[[ Extracted entries, beginning ]]

-- ==== Sys2Proof/Laws/Words.lean ====
section
/-! SUPPORT. Small facts about the word operations: rotations are the library's, little-endian assembly stays in range, a
padded length is the least multiple of 8, and the pattern of a result is a sum of its fields. -/

namespace Sys2Proof.Machine

theorem rotl_eq_rotateLeft {n : Nat} (v : BitVec n) {k : Nat} (h : k < n) : rotl v k = v.rotateLeft k := by
  by_cases hk : k = 0
  · subst hk; simp [rotl, BitVec.rotateLeft, BitVec.rotateLeftAux, BitVec.ushiftRight_eq_zero]
  · simp [rotl, hk, BitVec.rotateLeft, BitVec.rotateLeftAux, Nat.mod_eq_of_lt h]

theorem rotr_eq_rotateRight {n : Nat} (v : BitVec n) {k : Nat} (h : k < n) : rotr v k = v.rotateRight k := by
  by_cases hk : k = 0
  · subst hk; simp [rotr, BitVec.rotateRight, BitVec.rotateRightAux, BitVec.shiftLeft_eq_zero]
  · simp [rotr, hk, BitVec.rotateRight, BitVec.rotateRightAux, Nat.mod_eq_of_lt h]

theorem leNat_lt (e : List Byte) : leNat e < 2 ^ (8 * e.length) := by
  induction e with
  | nil => simp [leNat]
  | cons b bs ih =>
    have hb := b.isLt
    have hp : 2 ^ (8 * (bs.length + 1)) = 256 * 2 ^ (8 * bs.length) := by
      rw [show 8 * (bs.length + 1) = 8 + 8 * bs.length by ring, pow_add]; norm_num
    simp only [leNat, List.length_cons, hp]
    omega

theorem leNat_append (a b : List Byte) : leNat (a ++ b) = leNat a + 2 ^ (8 * a.length) * leNat b := by
  induction a with
  | nil => simp [leNat]
  | cons x xs ih =>
    have hp : 2 ^ (8 * (xs.length + 1)) = 256 * 2 ^ (8 * xs.length) := by
      rw [show 8 * (xs.length + 1) = 8 + 8 * xs.length by ring, pow_add]; norm_num
    simp only [List.cons_append, leNat, List.length_cons, hp, ih]
    ring

theorem leNat_zeros (k : Nat) : leNat (List.replicate k 0x00#8) = 0 := by
  induction k with
  | zero => rfl
  | succ k ih => simp [List.replicate_succ, leNat, ih]

theorem paddedLength_of_dvd {n : Nat} (h : n % 8 = 0) : paddedLength n = n := by
  simp only [paddedLength]; omega

theorem paddedLength_bounds (n : Nat) : n ≤ paddedLength n ∧ paddedLength n < n + 8 ∧ paddedLength n % 8 = 0 := by
  simp only [paddedLength]; omega

theorem zeroPad_length (m : List Byte) : (zeroPad m).length = paddedLength m.length := by
  have h := paddedLength_bounds m.length
  simp only [zeroPad, List.length_append, List.length_replicate]
  omega

/-- The fields of a result's pattern do not overlap: the pattern is their sum. -/
theorem f64Frac_toNat {N P : Nat} (h0 : N ≠ 0) (hP : P ≤ 52) (hN : N < 2 ^ P) :
    (f64Frac N P).toNat = (1023 - P + N.log2) * 2 ^ 52 + (N - 2 ^ N.log2) * 2 ^ (52 - N.log2) := by
  have hk : N.log2 < P := (Nat.log2_lt h0).2 hN
  have hlo : 2 ^ N.log2 ≤ N := Nat.log2_self_le h0
  have hhi : N < 2 ^ N.log2 * 2 := by
    have h := (Nat.log2_lt (k := N.log2 + 1) h0).1 (Nat.lt_succ_self _)
    rwa [pow_succ] at h
  have hsplit : 2 ^ N.log2 * 2 ^ (52 - N.log2) = 2 ^ 52 := by rw [← pow_add]; congr 1; omega
  have hf : (N - 2 ^ N.log2) * 2 ^ (52 - N.log2) < 2 ^ 52 := by
    rw [← hsplit]
    exact Nat.mul_lt_mul_of_pos_right (by omega) (by positivity)
  simp only [f64Frac, h0, if_false, Nat.shiftLeft_eq, BitVec.toNat_ofNat]
  rw [Nat.mul_comm _ (2 ^ 52), ← Nat.two_pow_add_eq_or_of_lt hf, Nat.mod_eq_of_lt]
  have he : 1023 - P + N.log2 < 1023 := by omega
  have : 2 ^ 52 * (1023 - P + N.log2) + 2 ^ 52 ≤ 2 ^ 52 * 1023 := by
    rw [← Nat.mul_succ]; exact Nat.mul_le_mul_left _ he
  omega

theorem f64Frac_zero (P : Nat) : f64Frac 0 P = 0#64 := by simp [f64Frac]

theorem slice_succ (e : List Byte) (off n : Nat) :
    slice e off (n + 1) = if off < e.length then e.getD off 0#8 :: slice e (off + 1) n else [] := by
  unfold slice
  split_ifs with h
  · rw [List.drop_eq_getElem_cons h, List.take_succ_cons]; simp [List.getD, h]
  · rw [List.drop_eq_nil_of_le (Nat.le_of_not_lt h), List.take_nil]

/-- The sum of 00_scope.md R13 is the model's little-endian number of a slice. -/
theorem leSum_eq_leNat (e : List Byte) (off n : Nat) : leSum e off n = leNat (slice e off n) := by
  induction n generalizing off with
  | zero => simp [leSum, slice, leNat]
  | succ n ih =>
    rw [slice_succ]
    split_ifs with h
    · have hs : leSum e off (n + 1) = (e.getD off 0#8).toNat + 256 * leSum e (off + 1) n := by
        unfold leSum
        rw [Finset.sum_range_succ', Finset.mul_sum, Nat.add_comm]
        congr 1
        · simp
        · refine Finset.sum_congr rfl fun k _ => ?_
          rw [show off + (k + 1) = off + 1 + k by ring, show 8 * (k + 1) = 8 * k + 8 by ring, pow_add]
          ring
      rw [hs, ih]
      rfl
    · refine Finset.sum_eq_zero fun k _ => ?_
      have hz : e.getD (off + k) 0#8 = 0#8 := by
        simp [List.getD, List.getElem?_eq_none (show e.length ≤ off + k by omega)]
      rw [hz]; simp

theorem word32_zext_toNat (x : Word32) : (x.setWidth 64).toNat = x.toNat := by
  rw [BitVec.toNat_setWidth, Nat.mod_eq_of_lt]
  have := x.isLt
  omega

theorem x256Mantissa_lt (q : Quad 64) : (x256Mantissa q).toNat < 2 ^ 52 := by
  have := (q.s0 + q.s3).isLt
  simp only [x256Mantissa, BitVec.toNat_ushiftRight, Nat.shiftRight_eq_div_pow]
  omega

theorem quad_eq {w : Nat} {a b : Quad w} (h0 : a.s0 = b.s0) (h1 : a.s1 = b.s1) (h2 : a.s2 = b.s2) (h3 : a.s3 = b.s3) :
    a = b := by
  obtain ⟨a0, a1, a2, a3⟩ := a
  obtain ⟨b0, b1, b2, b3⟩ := b
  simp only at h0 h1 h2 h3
  rw [h0, h1, h2, h3]

/-- The parallel form of the `X256` update (42_xsr256.md R122). -/
theorem x256Update_parallel (q : Quad 64) :
    x256Update q = ⟨q.s0 ^^^ q.s1 ^^^ q.s3, q.s0 ^^^ q.s1 ^^^ q.s2, q.s0 ^^^ q.s2 ^^^ (q.s1 <<< 17),
      (q.s1 ^^^ q.s3).rotateLeft 45⟩ := by
  have hrot : rotl (q.s3 ^^^ q.s1) 45 = (q.s1 ^^^ q.s3).rotateLeft 45 := by
    rw [rotl_eq_rotateLeft _ (show 45 < 64 by norm_num), BitVec.xor_comm]
  unfold x256Update
  refine quad_eq ?_ ?_ ?_ hrot
  · show q.s0 ^^^ (q.s3 ^^^ q.s1) = _
    rw [BitVec.xor_comm q.s3, BitVec.xor_assoc]
  · show q.s1 ^^^ (q.s2 ^^^ q.s0) = _
    rw [BitVec.xor_comm q.s2, ← BitVec.xor_assoc, BitVec.xor_comm q.s1]
  · show q.s2 ^^^ q.s0 ^^^ (q.s1 <<< 17) = _
    rw [BitVec.xor_comm q.s2]

/-- The parallel form of the `X128` update (43_xsr128.md R142). -/
theorem x128Update_parallel (q : Quad 32) :
    x128Update q = ⟨q.s0 ^^^ q.s1 ^^^ q.s3, q.s0 ^^^ q.s1 ^^^ q.s2, q.s0 ^^^ q.s2 ^^^ (q.s1 <<< 9),
      (q.s1 ^^^ q.s3).rotateLeft 11⟩ := by
  have hrot : rotl (q.s3 ^^^ q.s1) 11 = (q.s1 ^^^ q.s3).rotateLeft 11 := by
    rw [rotl_eq_rotateLeft _ (show 11 < 32 by norm_num), BitVec.xor_comm]
  unfold x128Update
  refine quad_eq ?_ ?_ ?_ hrot
  · show q.s0 ^^^ (q.s3 ^^^ q.s1) = _
    rw [BitVec.xor_comm q.s3, BitVec.xor_assoc]
  · show q.s1 ^^^ (q.s2 ^^^ q.s0) = _
    rw [BitVec.xor_comm q.s2, ← BitVec.xor_assoc, BitVec.xor_comm q.s1]
  · show q.s2 ^^^ q.s0 ^^^ (q.s1 <<< 9) = _
    rw [BitVec.xor_comm q.s2]

end Sys2Proof.Machine
end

[[ Extracted entries, end ]]

Reproduce, word for word and in full, only the lines above that start at the line with "theorem paddedLength_bounds (n" and run through the line with "theorem f64Frac_zero (P", both ends included.

Your solution:
theorem paddedLength_bounds (n : Nat) : n ≤ paddedLength n ∧ paddedLength n < n + 8 ∧ paddedLength n % 8 = 0 := by
  simp only [paddedLength]; omega

theorem zeroPad_length (m : List Byte) : (zeroPad m).length = paddedLength m.length := by
  have h := paddedLength_bounds m.length
  simp only [zeroPad, List.length_append, List.length_replicate]
  omega

/-- The fields of a result's pattern do not overlap: the pattern is their sum. -/
theorem f64Frac_toNat {N P : Nat} (h0 : N ≠ 0) (hP : P ≤ 52) (hN : N < 2 ^ P) :
    (f64Frac N P).toNat = (1023 - P + N.log2) * 2 ^ 52 + (N - 2 ^ N.log2) * 2 ^ (52 - N.log2) := by
  have hk : N.log2 < P := (Nat.log2_lt h0).2 hN
  have hlo : 2 ^ N.log2 ≤ N := Nat.log2_self_le h0
  have hhi : N < 2 ^ N.log2 * 2 := by
    have h := (Nat.log2_lt (k := N.log2 + 1) h0).1 (Nat.lt_succ_self _)
    rwa [pow_succ] at h
  have hsplit : 2 ^ N.log2 * 2 ^ (52 - N.log2) = 2 ^ 52 := by rw [← pow_add]; congr 1; omega
  have hf : (N - 2 ^ N.log2) * 2 ^ (52 - N.log2) < 2 ^ 52 := by
    rw [← hsplit]
    exact Nat.mul_lt_mul_of_pos_right (by omega) (by positivity)
  simp only [f64Frac, h0, if_false, Nat.shiftLeft_eq, BitVec.toNat_ofNat]
  rw [Nat.mul_comm _ (2 ^ 52), ← Nat.two_pow_add_eq_or_of_lt hf, Nat.mod_eq_of_lt]
  have he : 1023 - P + N.log2 < 1023 := by omega
  have : 2 ^ 52 * (1023 - P + N.log2) + 2 ^ 52 ≤ 2 ^ 52 * 1023 := by
    rw [← Nat.mul_succ]; exact Nat.mul_le_mul_left _ he
  omega

theorem f64Frac_zero (P : Nat) : f64Frac 0 P = 0#64 := by simp [f64Frac]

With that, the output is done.